(Bloomberg) -- Indian Prime Minister Narendra Modi’s repeal of controversial farm laws this week shows that hard-to-sell economic reforms will likely take a back seat as he enters the second half of his five-year term and prepares for the next election in 2024.
With a string of state polls next year, the government appears set to implement populist policies as Modi looks to secure a third term, which would make him India’s’s longest-serving head of government after Jawaharlal Nehru and Indira Gandhi.
“The rollback of the farm reform shows that there are limits as to how far the Modi government can push ahead with reforms despite its strong majority in parliament,” said Shumita Deveshwar, senior director of India research at TS Lombard. “It clearly wants to preserve its political capital.”

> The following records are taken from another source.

-- ==== Sys2Proof/Decode.lean ====
section
/-! DEFINITION. Decoding what arrives at a port into an operation (R110 to R123), total and rejecting by name, and the encoder, written from the same tables. -/
namespace Sys2Proof

/-- Why a call is no operation of the instance. -/
inductive DecodeError where
  /-- The mode does not expose the port (R119, D53). -/
  | portNotExposed
  /-- A bus operation was sent by name; it has a wire form (R110 to R115). -/
  | notNamed
  /-- The observer is not present in this configuration (R299: DMA_ENABLE without P_DMA). -/
  | notPresent
  /-- `configure` builds an instance; it is no row of the operation map (R320). -/
  | notAnOperation
  deriving DecidableEq, Repr, Inhabited

/-- What the decoder answers: an operation, or why there is none. -/
inductive Decoded where
  | op (i : Instr)
  | rejected (e : DecodeError)
  deriving DecidableEq, Repr, Inhabited

/-- What selects an operation beside the bytes (R119, R123). -/
structure Ctx where
  mode   : Mode
  gating : Gating
  cs     : Bool
  spiSt  : SpiSt
  dma    : Bool
  deriving DecidableEq, Repr, Inhabited

/-- Chip-select gating of an exchange (R205). -/
def Ctx.passes (x : Ctx) : Bool :=
  match x.gating with
  | .ignore => true
  | .drop => x.cs

/-- Format SPI_HDR (R110): bit 7 is RW, bits 6:0 the address. -/
def decodeHeader (b : Byte) : Instr :=
  if b.getLsbD 7 then .spiHdrRead (b.extractLsb' 0 7) else .spiHdrWrite (b.extractLsb' 0 7)

/-- An exchange in mode SPI_REG that passes gating (R209). -/
def decodeSpiReg (st : SpiSt) (b : Byte) : Instr :=
  match st with
  | .idle => decodeHeader b
  | .reading => .spiDataRead b
  | .writing => .spiDataWrite b

/-- An SPI exchange (R119, R205, R281). -/
def decodeExchange (x : Ctx) (b : Byte) : Decoded :=
  match x.mode with
  | .spiReg => if x.passes then .op (decodeSpiReg x.spiSt b) else .op (.spiGated b)
  | .spiSample => if x.passes then .op (.spiSampleXchg b) else .op (.spiGated b)
  | .i2cReg => .rejected .portNotExposed
  | .i2cCmd => .rejected .portNotExposed

/-- Format I2C_WR (R113). -/
def decodeI2cFrame : List Byte → I2cFrame
  | [] => .empty
  | a :: data => .write a data

/-- Format CMD_WR (R115): the code is big-endian (R82). -/
def decodeCmdFrame : List Byte → CmdFrame
  | hi :: lo :: payload => .command (hi ++ lo) payload
  | bytes => .short bytes

/-- An I2C write (R119). -/
def decodeI2cWrite (mode : Mode) (bytes : List Byte) : Decoded :=
  match mode with
  | .i2cReg => .op (.i2cWrite (decodeI2cFrame bytes))
  | .i2cCmd => .op (.cmdWrite (decodeCmdFrame bytes))
  | .spiReg => .rejected .portNotExposed
  | .spiSample => .rejected .portNotExposed

/-- An I2C read (R114, R119). -/
def decodeI2cRead (mode : Mode) (n : Nat) : Decoded :=
  match mode with
  | .i2cReg => .op (.i2cRead n)
  | .i2cCmd => .op (.cmdRead n)
  | .spiReg => .rejected .portNotExposed
  | .spiSample => .rejected .portNotExposed

/-- The I2C stop (R119). -/
def decodeI2cStop (mode : Mode) : Decoded :=
  match mode with
  | .i2cReg => .op .i2cFinish
  | .i2cCmd => .op .cmdFinish
  | .spiReg => .rejected .portNotExposed
  | .spiSample => .rejected .portNotExposed

/-- A signal of the SPI port (R119): exposed in both SPI modes. -/
def decodeSpiSignal (mode : Mode) (i : Instr) : Decoded :=
  match mode with
  | .spiReg => .op i
  | .spiSample => .op i
  | .i2cReg => .rejected .portNotExposed
  | .i2cCmd => .rejected .portNotExposed

/-- Which operations are identified by the call itself (R117, R119): those of the host, of the configuration phase and of the inside of the block. -/
def Instr.isNamed (i : Instr) : Bool :=
  match i.port with
  | .spi => false
  | .i2c => false
  | .host => true
  | .config => true
  | .inner => true

/-- The "selected when" column of R119, as far as the mode, the gating, the SPI state and P_DMA (R299) decide it. -/
def Instr.selected (x : Ctx) : Instr → Bool
  | .spiHdrRead _ => decide (x.mode = .spiReg) && x.passes && decide (x.spiSt = .idle)
  | .spiHdrWrite _ => decide (x.mode = .spiReg) && x.passes && decide (x.spiSt = .idle)
  | .spiDataRead _ => decide (x.mode = .spiReg) && x.passes && decide (x.spiSt = .reading)
  | .spiDataWrite _ => decide (x.mode = .spiReg) && x.passes && decide (x.spiSt = .writing)
  | .spiGated _ => (decide (x.mode = .spiReg) || decide (x.mode = .spiSample)) && !x.passes
  | .spiCs _ => decide (x.mode = .spiReg) || decide (x.mode = .spiSample)
  | .spiFinish => decide (x.mode = .spiReg) || decide (x.mode = .spiSample)
  | .spiSampleXchg _ => decide (x.mode = .spiSample) && x.passes
  | .i2cWrite _ => decide (x.mode = .i2cReg)
  | .i2cRead _ => decide (x.mode = .i2cReg)
  | .i2cFinish => decide (x.mode = .i2cReg)
  | .cmdWrite _ => decide (x.mode = .i2cCmd)
  | .cmdRead _ => decide (x.mode = .i2cCmd)
  | .cmdFinish => decide (x.mode = .i2cCmd)
  | .rfRead _ => true
  | .rfWrite _ _ => true
  | .crcCalc _ => true
  | .capture _ _ => true
  | .burstRead => true
  | .lengthRead _ => true
  | .dmaEnable _ _ => x.dma
  | .feedSample _ => true
  | .feedSamples _ => true
  | .addFrame _ => true
  | .readFrame => true
  | .dropFrames => true
  | .loadActive _ => true
  | .attachLive => true
  | .detachLive => true
  | .setMeas _ _ => true
  | .loadPath _ _ => true
  | .registerCmd _ _ _ => true
  | .reset => true

/-- The decoder (R119): port, mode and machine state, then the bytes. -/
def decode (x : Ctx) : Call → Decoded
  | .spiExchange b => decodeExchange x b
  | .spiCs level => decodeSpiSignal x.mode (.spiCs level)
  | .spiFinish => decodeSpiSignal x.mode .spiFinish
  | .i2cWrite bytes => decodeI2cWrite x.mode bytes
  | .i2cRead n => decodeI2cRead x.mode n
  | .i2cStop => decodeI2cStop x.mode
  | .named i =>
    if i.isNamed then (if i.selected x then .op i else .rejected .notPresent) else .rejected .notNamed
  | .configure _ _ => .rejected .notAnOperation

/-- The header byte of an address and a direction (R110). -/
def encodeHeader (rw : Bool) (a : BitVec 7) : Byte := BitVec.ofBool rw ++ a

/-- The bytes of an I2C_WR frame (R113). -/
def encodeI2cFrame : I2cFrame → List Byte
  | .empty => []
  | .write a data => a :: data

/-- The bytes of a CMD_WR frame (R115, R82). -/
def encodeCmdFrame : CmdFrame → List Byte
  | .short bytes => bytes
  | .command code payload => code.extractLsb' 8 8 :: code.extractLsb' 0 8 :: payload

/-- The encoder: the call an agent sends for an operation (R110 to R117). -/
def encode : Instr → Call
  | .spiHdrRead a => .spiExchange (encodeHeader true a)
  | .spiHdrWrite a => .spiExchange (encodeHeader false a)
  | .spiDataRead x => .spiExchange x
  | .spiDataWrite d => .spiExchange d
  | .spiGated x => .spiExchange x
  | .spiCs level => .spiCs level
  | .spiFinish => .spiFinish
  | .spiSampleXchg x => .spiExchange x
  | .i2cWrite f => .i2cWrite (encodeI2cFrame f)
  | .i2cRead n => .i2cRead n
  | .i2cFinish => .i2cStop
  | .cmdWrite f => .i2cWrite (encodeCmdFrame f)
  | .cmdRead n => .i2cRead n
  | .cmdFinish => .i2cStop
  | .rfRead a => .named (.rfRead a)
  | .rfWrite a b => .named (.rfWrite a b)
  | .crcCalc data => .named (.crcCalc data)
  | .capture old new => .named (.capture old new)
  | .burstRead => .named .burstRead
  | .lengthRead k => .named (.lengthRead k)
  | .dmaEnable old new => .named (.dmaEnable old new)
  | .feedSample v => .named (.feedSample v)
  | .feedSamples vs => .named (.feedSamples vs)
  | .addFrame f => .named (.addFrame f)
  | .readFrame => .named .readFrame
  | .dropFrames => .named .dropFrames
  | .loadActive f => .named (.loadActive f)
  | .attachLive => .named .attachLive
  | .detachLive => .named .detachLive
  | .setMeas c v => .named (.setMeas c v)
  | .loadPath target res => .named (.loadPath target res)
  | .registerCmd code wr rd => .named (.registerCmd code wr rd)
  | .reset => .named .reset

/-- The call whose bits, in the table's numbering, are `w`: one byte is an SPI exchange; sixteen bits are the two code bytes of a command write, the first byte in bits 7:0 (log entry 20). -/
def tableCall (nbits w : Nat) : Option Call :=
  if nbits = 8 then some (.spiExchange (BitVec.ofNat 8 w))
  else if nbits = 16 then some (.i2cWrite [BitVec.ofNat 8 w, BitVec.ofNat 8 (w / 256)])
  else none

/-- The mode in which a table word is read: SPI_REG for one byte, I2C_CMD for a command code (log entry 20). -/
def tableMode (nbits : Nat) : Mode := if nbits = 16 then .i2cCmd else .spiReg

/-- What the decoder reads from a table word, in SPI state Idle with chip-select asserted (log entry 20). -/
def decodeTableWord (nbits w : Nat) : Option Instr :=
  match tableCall nbits w with
  | some c =>
    match decode { mode := tableMode nbits, gating := .ignore, cs := true, spiSt := .idle, dma := false } c with
    | .op i => some i
    | .rejected _ => none
  | none => none

end Sys2Proof
end

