/-- R204, R15: an exchange in Writing is one register write at the pointer; it answers 0x00 (the spec's own decision D4), and then only the pointer moves. A device observer may have moved it before (R164); the core's never do. -/
def Obligations.SpiDataWriteIsARegisterWrite : Prop :=
  ∀ (s : State) (d : Byte), s.phase ≠ .absent → s.cfg.mode = .spiReg → (s.cfg.gating = .ignore ∨ s.spi.cs = true) →
    s.spi.st = .writing →
    ∃ t, exec (.rfWrite s.spi.addr d) s = .next t ∧ (Cfg.coreObserversOnly s.cfg = true → t.spi = s.spi) ∧
      exec (.spiDataWrite d) s = .next { t with
        spi := { t.spi with addr := match s.cfg.wrap with
          | .modulo => (t.spi.addr + 1) % 128
          | .unbounded => t.spi.addr + 1 }
        resp := .byte 0 }

/-- R206, R207: deassertion and finish return the machine to Idle, assertion changes only the level, and in SPI_SAMPLE a finish has no effect. The spec's own decisions D7, D9 and D59. -/
def Obligations.SpiSignals : Prop :=
  ∀ s : State, s.phase ≠ .absent → (s.cfg.mode = .spiReg ∨ s.cfg.mode = .spiSample) →
    exec (.spiCs .asserted) s = .next { s with
      spi := { s.spi with cs := true }, phase := .running, resp := .nothing, events := [] } ∧
    exec (.spiCs .deasserted) s = .next { s with
      spi := { s.spi with st := .idle, cs := false }, phase := .running, resp := .nothing, events := [] } ∧
    exec .spiFinish s = .next { s with
      spi := if s.cfg.mode = .spiReg then { s.spi with st := .idle } else s.spi
      phase := .running, resp := .nothing, events := [] }

/-- R281: an exchange in SPI_SAMPLE dequeues the oldest sample, or repeats the last one returned with no diagnostic; so as many exchanges as there are samples return them all in order, whatever bytes are sent, and one more repeats the last. What `last` holds before any sample is the spec's own decision D30. -/
def Obligations.SamplesComeOutInOrder : Prop :=
  ∀ s : State, s.phase ≠ .absent → s.cfg.mode = .spiSample → (s.cfg.gating = .ignore ∨ s.spi.cs = true) →
    (∀ x, s.fifo = [] → exec (.spiSampleXchg x) s =
      .next { s with phase := .running, resp := .byte s.last, events := [] }) ∧
    (∀ x v rest, s.fifo = v :: rest → exec (.spiSampleXchg x) s =
      .next { s with fifo := rest, last := v, phase := .running, resp := .byte v, events := [] }) ∧
    (∀ xs : List Byte, xs.length = s.fifo.length →
      ∃ t, runAll (xs.map Instr.spiSampleXchg) s = some (s.fifo.map Response.byte, t) ∧
        t.toDevice = { s.toDevice with fifo := [], last := s.fifo.getLast?.getD s.last } ∧ t.hostMem = s.hostMem ∧
        ∀ x, ∃ u, exec (.spiSampleXchg x) t = .next u ∧ u.resp = .byte (s.fifo.getLast?.getD s.last) ∧
          u.toDevice = t.toDevice)

/-! The I2C machine. -/

/-- R230, R231, R88: the first byte of a write sets the pointer and moves to Processing, whatever the state was, and accesses no register; each further byte is one register write at the pointer, which then moves on by `inc` (R15). The accesses happen in order and each finishes before the next. -/
def Obligations.I2cWriteWritesInOrder : Prop :=
  ∀ (s : State) (a b : Byte) (data : List Byte), s.phase ≠ .absent → s.cfg.mode = .i2cReg →
    exec (.i2cWrite (.write a [])) s = .next { s with
      i2c := { st := .processing, addr := a.toNat }, phase := .running, resp := .nothing, events := [] } ∧
    ∃ t u, exec (.i2cWrite (.write a data)) s = .next t ∧ t.rfWrite t.i2c.addr b = u ∧
      exec (.i2cWrite (.write a (data ++ [b]))) s = .next { u with
        i2c := { u.i2c with addr := match s.cfg.wrap with
          | .modulo => (u.i2c.addr + 1) % 256
          | .unbounded => u.i2c.addr + 1 } }

/-- R231, R237, R15: after a write of `k` data bytes the machine is Processing with the pointer `k` places on, under either wrap policy, when every observer is the core's. -/
def Obligations.I2cWriteMovesThePointer : Prop :=
  ∀ (s : State) (a : Byte) (data : List Byte), s.phase ≠ .absent → s.cfg.mode = .i2cReg →
    Cfg.coreObserversOnly s.cfg = true →
    ∃ t, exec (.i2cWrite (.write a data)) s = .next t ∧
      t.i2c = { st := .processing, addr := match s.cfg.wrap with
        | .modulo => (a.toNat + data.length) % 256
        | .unbounded => a.toNat + data.length } ∧ t.spi = s.spi ∧ t.cmd = s.cmd ∧ t.fifo = s.fifo ∧ t.last = s.last

/-- R233, R235, R15: in Processing, a read of no byte changes nothing, and a read of one byte more is the read before it and one register read at the pointer, which then moves on. -/
def Obligations.I2cReadReadsInOrder : Prop :=
  ∀ s : State, s.phase ≠ .absent → s.cfg.mode = .i2cReg → s.i2c.st = .processing →
    exec (.i2cRead 0) s = .next { s with phase := .running, resp := .bytes [], events := [] } ∧
    ∀ n, ∃ t out v u, exec (.i2cRead n) s = .next t ∧ t.resp = .bytes out ∧ out.length = n ∧ t.i2c.st = .processing ∧
      t.rfRead t.i2c.addr = (v, u) ∧
      exec (.i2cRead (n + 1)) s = .next { u with
        i2c := { u.i2c with addr := match s.cfg.wrap with
          | .modulo => (u.i2c.addr + 1) % 256
          | .unbounded => u.i2c.addr + 1 }
        resp := .bytes (out ++ [v]) }

/-- R234: a read in Idle reads no register, changes no state, raises one diagnostic and returns the fallback of P_NOADDR_READ. -/
def Obligations.I2cReadWithNoAddress : Prop :=
  ∀ (s : State) (n : Nat), s.phase ≠ .absent → s.cfg.mode = .i2cReg → s.i2c.st = .idle →
    exec (.i2cRead n) s = .next { s with
      phase := .running
      resp := .bytes (match s.cfg.noAddr with
        | .empty => []
        | .zeroFilled => List.replicate n 0)
      events := [.diag .i2cReadNoAddress] }

/-- R236: the stop clears the address and returns to Idle; what was written stays; a read after it takes the fallback of R234 and not the old address. -/
def Obligations.I2cStop : Prop :=
  ∀ (s : State) (n : Nat), s.phase ≠ .absent → s.cfg.mode = .i2cReg →
    ∃ t u, t = { s with i2c := { st := .idle, addr := 0 }, phase := .running, resp := .nothing, events := [] } ∧
      exec .i2cFinish s = .next t ∧ exec .i2cFinish t = .next t ∧ exec (.i2cRead n) t = .next u ∧
      u.resp = .bytes (match s.cfg.noAddr with
        | .empty => []
        | .zeroFilled => List.replicate n 0) ∧ u.events = [.diag .i2cReadNoAddress]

Here’s what the Modi government will contend with before 2024:
Ease of Doing Business
While corporate taxes in India are among the lowest in Asia thanks to Modi, he still needs to contend with investors staying away due to creaky infrastructure and red tape. Of the 1,680 major infrastructure projects that range from highways and railroads and power plants, about a third are delayed with cost overruns of about 20%, according to government data up to October this year.
About 75% of companies operating in the country said they lost business opportunities because they missed out on at least one element of India’s complex compliance regulations, according to a survey published in March this year. Giants like General Motors Co. have taken a $1.1 billion hit in losses and are struggling to fully exit due to political and legal woes.
Modi will need to focus on narrowing the budget gap at 6.8% of gross domestic product after an expansionary fiscal policy to boost growth in the pandemic-battered economy. Inflation is also a concern as higher costs eat into company margins and pinch consumers.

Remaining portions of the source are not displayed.